── Dataset excerpts

-- ==== Sys2Proof/Laws/Decode.lean ====
section
/-! SUPPORT. The laws of the encoding: the fields of a packed word, and what each opcode decodes
to. -/

namespace Sys2Proof

section Packed

variable (a : BitVec 8) (b c : BitVec 3) (d : BitVec 16)

theorem op_of_packed : (((a ++ b) ++ (c ++ d)).setWidth 32).extractLsb' 22 8 = a := by
  apply BitVec.eq_of_getLsbD_eq
  intro i hi
  simp only [BitVec.getLsbD_extractLsb', BitVec.getLsbD_setWidth, BitVec.getLsbD_append]
  rw [if_neg (by omega), if_neg (by omega), show 22 + i - (3 + 16) - 3 = i by omega]
  simp [hi]; omega

theorem r1_of_packed : (((a ++ b) ++ (c ++ d)).setWidth 32).extractLsb' 19 3 = b := by
  apply BitVec.eq_of_getLsbD_eq
  intro i hi
  simp only [BitVec.getLsbD_extractLsb', BitVec.getLsbD_setWidth, BitVec.getLsbD_append]
  rw [if_neg (by omega), if_pos (by omega), show 19 + i - (3 + 16) = i by omega]
  simp [hi]; omega

theorem r2_of_packed : (((a ++ b) ++ (c ++ d)).setWidth 32).extractLsb' 16 3 = c := by
  apply BitVec.eq_of_getLsbD_eq
  intro i hi
  simp only [BitVec.getLsbD_extractLsb', BitVec.getLsbD_setWidth, BitVec.getLsbD_append]
  rw [if_pos (by omega), if_neg (by omega), show 16 + i - 16 = i by omega]
  simp [hi]; omega

theorem imm_of_packed : (((a ++ b) ++ (c ++ d)).setWidth 32).extractLsb' 0 16 = d := by
  apply BitVec.eq_of_getLsbD_eq
  intro i hi
  simp only [BitVec.getLsbD_extractLsb', BitVec.getLsbD_setWidth, BitVec.getLsbD_append]
  rw [if_pos (by omega), if_pos (by omega), show 0 + i = i by omega]
  simp [hi]; omega

end Packed

/-- Cutting a packed word gives the fields it was packed from. -/
theorem fieldsOf_packWord (op r1 r2 imm : Nat) :
    fieldsOf (packWord op r1 r2 imm) =
      ⟨BitVec.ofNat 8 op, BitVec.ofNat 3 r1, BitVec.ofNat 3 r2, BitVec.ofNat 16 imm⟩ :=
  (Fields.mk.injEq ..).mpr
    ⟨op_of_packed .., r1_of_packed .., r2_of_packed .., imm_of_packed ..⟩

/-- The register that the field packed from a register number names. -/
theorem regOf_ofNat (r : Reg) : regOf (BitVec.ofNat 3 r) = r := by
  revert r; decide

/-- The same in the form that `simp` gives a packed register number. -/
@[simp] theorem regOf_ofFin (r : Reg) : regOf (BitVec.ofFin r) = r := rfl

/-- The third register field of a packed ADD or SUB. -/
theorem r3_ofNat (r : Reg) : regOf ((BitVec.ofNat 16 r).extractLsb' 0 3) = r := by
  revert r; decide

/-- The outcome of the decoder depends on the fields alone. -/
theorem decode_eq (w : Word) : decode w = decodeFields (fieldsOf w) := rfl

/-- The fields spell the instruction: its opcode and its operands (R82, R86). -/
def SpelledBy (f : Fields) : Instr → Prop
  | .load rd ra => f.op = 0x00 ∧ rd = regOf f.r1 ∧ ra = regOf f.r2
  | .store rs ra => f.op = 0x01 ∧ rs = regOf f.r1 ∧ ra = regOf f.r2
  | .add rd rs1 rs2 => f.op = 0x02 ∧ rd = regOf f.r1 ∧ rs1 = regOf f.r2 ∧ rs2 = regOf f.r3
  | .sub rd rs1 rs2 => f.op = 0x03 ∧ rd = regOf f.r1 ∧ rs1 = regOf f.r2 ∧ rs2 = regOf f.r3
  | .mov rd rs => f.op = 0x04 ∧ rd = regOf f.r1 ∧ rs = regOf f.r2
  | .cmp ra rb => f.op = 0x05 ∧ ra = regOf f.r1 ∧ rb = regOf f.r2
  | .jmp => f.op = 0x06
  | .call rt => f.op = 0x07 ∧ rt = regOf f.r1
  | .ret => f.op = 0x08
  | .beq r k => f.op = 0x09 ∧ r = regOf f.r1 ∧ k = f.r2.toNat
  | .int => f.op = 0x0A
  | .ldi rd imm => f.op = 0x0B ∧ rd = regOf f.r1 ∧ imm = f.imm.toNat
  | .out rs => f.op = 0x0D ∧ rs = regOf f.r1
  | .inp rd => f.op = 0x0E ∧ rd = regOf f.r1
  | .halt => f.op = 0x0F

theorem op_of_toNat {n : Nat} {op : BitVec 8} (h : op.toNat = n) : op = BitVec.ofNat 8 n := by
  apply BitVec.eq_of_toNat_eq; simp [← h]

/-- When the decoder gives an instruction, the fields spell it. -/
theorem spelledBy_of_decode {f : Fields} {i : Instr} (h : decodeFields f = .ok i) :
    SpelledBy f i := by
  unfold decodeFields at h
  split at h
  all_goals first
    | contradiction
    | (rename_i e; cases h; have := op_of_toNat e; simp [SpelledBy, this])

/-- When it gives none, the opcode is one of R89's. -/
theorem undefined_of_decode {f : Fields} {e : DecodeError} (h : decodeFields f = .error e) :
    f.op = 0x0C ∨ 0x10 ≤ f.op.toNat := by
  unfold decodeFields at h
  have := f.op.isLt
  rw [← BitVec.toNat_inj]
  split at h <;> simp_all
  omega

/-- `encodeFields` on fields that fit. -/
theorem encodeFields_ok {op r1 r2 imm : Nat} (h0 : op ≤ 255) (h1 : r1 ≤ 7) (h2 : r2 ≤ 7)
    (h3 : imm ≤ 0xFFFF) : encodeFields op r1 r2 imm = .ok (packWord op r1 r2 imm) := by
  simp only [encodeFields]
  rw [if_neg (by omega), if_neg (by omega), if_neg (by omega), if_neg (by omega)]

/-- When `encodeFields` gives a word, the fields fit and it is the packed word. -/
theorem encodeFields_eq_ok {op r1 r2 imm : Nat} {w : Word}
    (h : encodeFields op r1 r2 imm = .ok w) :
    op ≤ 255 ∧ r1 ≤ 7 ∧ r2 ≤ 7 ∧ imm ≤ 0xFFFF ∧ w = packWord op r1 r2 imm := by
  unfold encodeFields at h
  split_ifs at h with h0 h1 h2 h3
  exact ⟨by omega, by omega, by omega, by omega, by cases h; rfl⟩

end Sys2Proof
end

────

Problem:
Scan the entries above for the string "cases" and copy each line that contains it.

Written reply:
    | (rename_i e; cases h; have := op_of_toNat e; simp [SpelledBy, this])
  exact ⟨by omega, by omega, by omega, by omega, by cases h; rfl⟩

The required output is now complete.